<CENTER>MALİYE BAKANLIĞI MUKTEZASI

Gelir İdaresi Başkanlığı
</CENTER>


Tarih : 01.02.2006
Sayı : B.07.1.GİB.4.34.20.01/288-2434/1270
Konusu : Bir şirketin vergi borcundan dolayı başka bir tüzel kişiliğin mal varlığının haczedilemeyeceği ancak şirketin kar payına haciz konulabileceği Hk.
Muktezanın Özeti:
İlgi yazınızda; mükelleflerinizden ..... San. ve Tic. Ltd. Şti.’nin vadesinde ödenmeyen vergi borcu dolayısıyla yapılan malvarlığı araştırması sonucunda anılan şirkete ait herhangi bir malvarlığına rastlanılmadığı, söz konusu vergi alacağının tahsili amacıyla Dairenizce şirket müdürü ....’ün, ortağı olduğu diğer bir şirket olan ..... San. ve Tic. Ltd. Şti.’ndeki her türlü hak ve hisselerine Ticaret Sicil Memurluğu nezdinde haciz konulduğu ve keyfiyetin şirketin sicil dosyasına not edildiği,
..... San. ve Tic. Ltd. Şti. tarafından Dairenize verilen 21.12.2005 tarihli dilekçe ile Dairenizce konulan haciz nedeniyle şirketin tasfiye sonu kararının tescil ettirilemediği belirtilerek, söz konusu hak ve alacaklara Ticaret Sicil Memurluğu nezdinde konulan haczin kaldırılmasının talep edildiğinden bahisle konuya dair Başkanlığımız görüşü sorulmaktadır.
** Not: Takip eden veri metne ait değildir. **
/-- A list in pieces of at most `n` elements; at least one piece. -/
def pieces : Nat → Nat → List Nat → List (List Nat)
  | 0, _, l => [l]
  | k + 1, n, l => if l.length ≤ n then [l] else l.take n :: pieces k n (l.drop n)

/-- SYNC items of kind `arg` with a head and a long body, in packets that the channel's queue can hold. [log 61 DEDUCED] -/
def sendSync (s : State) (arg : Nat) (head body : List Nat) : State :=
  (pieces body.length 128 body).foldl (fun s l => mirrorSend s false 16 arg (head ++ l)) s

/-- What a resync's source sends (R295): mirrored registers, ring tables among them, that do not hold their reset values, SEQ counters, map tables,
layers with the buffer in force and the held media time, the state of every XID, the mirrored regions, then the fence. [log 61 DEDUCED] -/
def sendContent (s : State) (f : Nat) : State :=
  let s1 := sendSync s 0 [] ((s.regs.filter fun e => mirrored e.1).flatMap fun e => [e.1, e.2.toNat])
  let s2 := (enabledRings s).foldl (fun s r => mirrorSend s false 16 1 [r, s.rd (F.RED_RSTAT_SEQ r)]) s1
  let s3 := (List.range 8).foldl (fun s r => sendSync s 3 [r] ((s.cmp.maps.get [] r).map BitVec.toNat)) s2
  let s4 := (List.range 128).foldl (fun s i =>
    let media := s.rd64 (F.CMP_LMEDIA_LO_MEDIA (i / 16) (i % 16)) (F.CMP_LMEDIA_HI_MEDIA (i / 16) (i % 16))
    mirrorSend s false 16 4 [i / 16, i % 16, match (s.cmp.layers.get CLayer.init i).gbuf with | some b => b + 1 | none => 0, media]) s3
  let s5 := (List.range 16).foldl (fun s x => mirrorSend s false 16 5 [x, (s.xid x).st.code, (s.xid x).target]) s4
  let s6 := (List.range 8).foldl (fun s i =>
    if s.on (F.RED_MREG_SIZE_EN i) then sendSync s 6 [(region s i).1, (region s i).2] (regionBody s i) else s) s5
  mirrorSend s6 false 16 2 [f]

/-- This member becomes the target of a resync (R295). -/
def becomeTarget (s : State) : State :=
  redRefresh ((s.wr F.RED_STAT_SYNCED 0).modPair fun p => { p with syncSource := some 2, syncFence := none, syncItems := [], syncWrites := [], syncStart := s.now, syncWait := none, wasTarget := true })

/-- A resync starts (R295): the source sends its content and names the fence; the target is no longer SYNCED. [log 61 DEDUCED, 66 DEDUCED] -/
def startResync (s : State) : State :=
  if !(mirrorUp s) then s
  else if isSyncSource s then
    let f := ((s.gen ((enabledRings s).headD 0)).next + 2) % 2 ^ 48
    sendContent (s.modPair fun p => { p with syncSource := some 1, syncFence := some f, syncStart := s.now, everSynced := true, syncWait := none }) f
  else becomeTarget s

/-- The partner's Whistle for ring `r` was heard since the mirror port reached UP; with the last one the roles of the resync are known (R295). [log 157 DEDUCED] -/
def syncHear (s : State) (r : Nat) : State :=
  match s.pair.syncWait with
  | none => s
  | some m =>
    let w := if m.testBit r then m - 2 ^ r else m
    if w = 0 then startResync s else s.modPair fun p => { p with syncWait := some w }

/-- WT_PAIR.ALIGNED follows the mirror link and the standby's follower (R111); each change is reported. -/
def alignShow (s : State) : State :=
  let a := pairEn s && mirrorUp s && s.on F.WT_PAIR_ALIGN_EN && redRole s == 2 && folState s == 1
  if a == s.on F.WT_PAIR_ALIGNED then s else raise (s.wr F.WT_PAIR_ALIGNED (b2n a)) 217 (d2 (b2n a) 0 ++ bytesLE 4 (s.rd F.WT_PAIR_OFS_OFS))

/-- The mirror port left or reached UP since the last look (R273, R289, R292, R295): a GRANT that the claimant may not hold grants nothing. [log 62 DEDUCED, 157 DEDUCED] -/
def pairLink (s : State) : State :=
  if !(pairEn s) then redRefresh s
  else
    let u := mirrorUp s
    if u = s.pair.wasUp then redRefresh s
    else if u then
      let rings := enabledRings s
      let s1 := rings.foldl (fun s r => s.setLease r { s.lease r with mark := s.rd (F.RED_RSTAT_SEQ r), jumped := false }) s
      let s2 := raise (s1.modPair fun p => { p with wasUp := true, syncWait := some (ringMask rings) }) 436 (d2 0 0)
      redRefresh (if rings.isEmpty then startResync s2 else s2)
    else
      let untold := (s.pair.chU.unacked ++ s.pair.chU.waiting).any fun i => i.kind == 14
      let s0 := (enabledRings s).foldl (fun s r => if holds s r then s else endStream s r) s
      let s1 := mirrorReset (s0.modPair fun p => { p with wasUp := false, claimSent := none, claimHeld := none, grant := p.grant.filter fun g => g.take || !untold, partnerHere := false, syncSource := none, syncFence := none, syncItems := [], syncWrites := [], syncWait := none })
      let s2 := raise s1 435 (d2 0 0)
      let s3 := if s2.on F.RED_CFG_RED_SOLO then s2
        else forIdx 16 s2 fun s x =>
          let v := s.xid x
          if v.st == .preparing || v.st == .voting then abortXid s x reasonPartition 0 0 0 else s
      redRefresh s3

def pairCheck (s : State) : State := alignShow (pairLink s)

/-- MIRROR_TIMEOUT passed without the holder's Whistle on the mirror link (R283): the rings not held turn to HELD = 0. -/
def mirrorTimeout (s : State) : State :=
  if !(pairEn s) then s
  else
    let s1 := (enabledRings s).foldl (fun s r => if holds s r then s else s.setLease r { s.lease r with heard := false }) s
    redRefresh (s1.modPair fun p => { p with partnerHere := false })

/-- RED_CFG.EN became 0: nothing of the pair is left, so that a member that joins again holds no ring (R272). [log 69 DEDUCED, 157 DEDUCED] -/
def leavePair (s : State) : State :=
  let s1 := (List.range 8).foldl (fun s r => (s.wr (F.RED_RSTAT_HELD r) 0).wr (F.RED_RSTAT_SILENT r) 0) s
  redRefresh { s1.wr F.RED_STAT_SYNCED 0 with pair := { State.reset.pair with heardE := s.pair.heardE, heardW := s.pair.heardW, downSeen := s.pair.downSeen, downTold := s.pair.downTold } }

/-- What RED registers show beside the stored word: HOLDOFF_LEFT counts down while HEALTHY (R288); alone, every enabled ring is
held at epoch 1 (R272); RELAY_SEEN lasts for LEASE_TIMEOUT. -/
def redView (s : State) (a : Nat) : Option Nat :=
  if a = R.RED_STAT then
    some (setBits (s.reg a) 16 12 (if pairEn s then holdoffLeft s else 0))
  else if 0xF0100 ≤ a && a < 0xF0180 && s.isSender then
    let r := (a - 0xF0100) / 16
    if a % 16 = 0 then (if pairEn s || !(ringEnabled s r) then none else some 1)
    else if a % 16 = 4 then
      let seen := pairEn s && (s.lease r).relayAt.any fun t => decide (s.now ≤ t + leaseTimeoutPs s)
      some (setBits (setBits (s.reg a) 0 1 (b2n (holds s r))) 1 1 (b2n seen))
    else none
  else none

end Sys2Proof.Machine
end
Bilindiği gibi 6183 sayılı Kanunun 3’üncü maddesinde amme borçlusu ve borçlu teriminin amme alacağını ödemek mecburiyetinde olan hakiki ve hükmi şahıslar ve bunların kanuni temsilcileri veya mirasçılarını ve vergi mükelleflerini, vergi sorumlusunu, kefili ve yabancı şahıs ve kurumlar temsilcilerini kapsadığı açıklanmıştır.
Diğer taraftan aynı Kanunun 62’nci maddesinde de açıklandığı üzere amme alacağı için ancak amme borçlusunun malvarlığına haciz konulabilecektir. Farklı tüzel kişiliği olan şirketlerden birinin borcundan dolayı diğerinin malvarlığına haciz konulması yasal olarak mümkün değildir.
Bununla birlikte, Türk Ticaret Kanununun 145’inci maddesinde; “Bir şirket devam ettiği müddetçe ortaklardan birinin şahsi alacaklıları, haklarını ancak şirketin bilançosu gereğince o ortağa düşen kar payından ve şirket fesh olunmuşsa tasfiye payından alabilirler. Henüz bilanço tanzim edilmemişse alacaklı bilançonun tanzimi neticesinde borçluya düşecek kar ve tasfiye payı üzerine ihtiyati haciz koydurabilir.” denilmektedir.
Bilgi edinilmesini ve konunun yukarıda yapılan açıklamalar çerçevesinde değerlendirilerek söz konusu amme alacağının tahsilinin sürüncemede kalmaması için gerekli önlemlerin alınmasını rica ederim.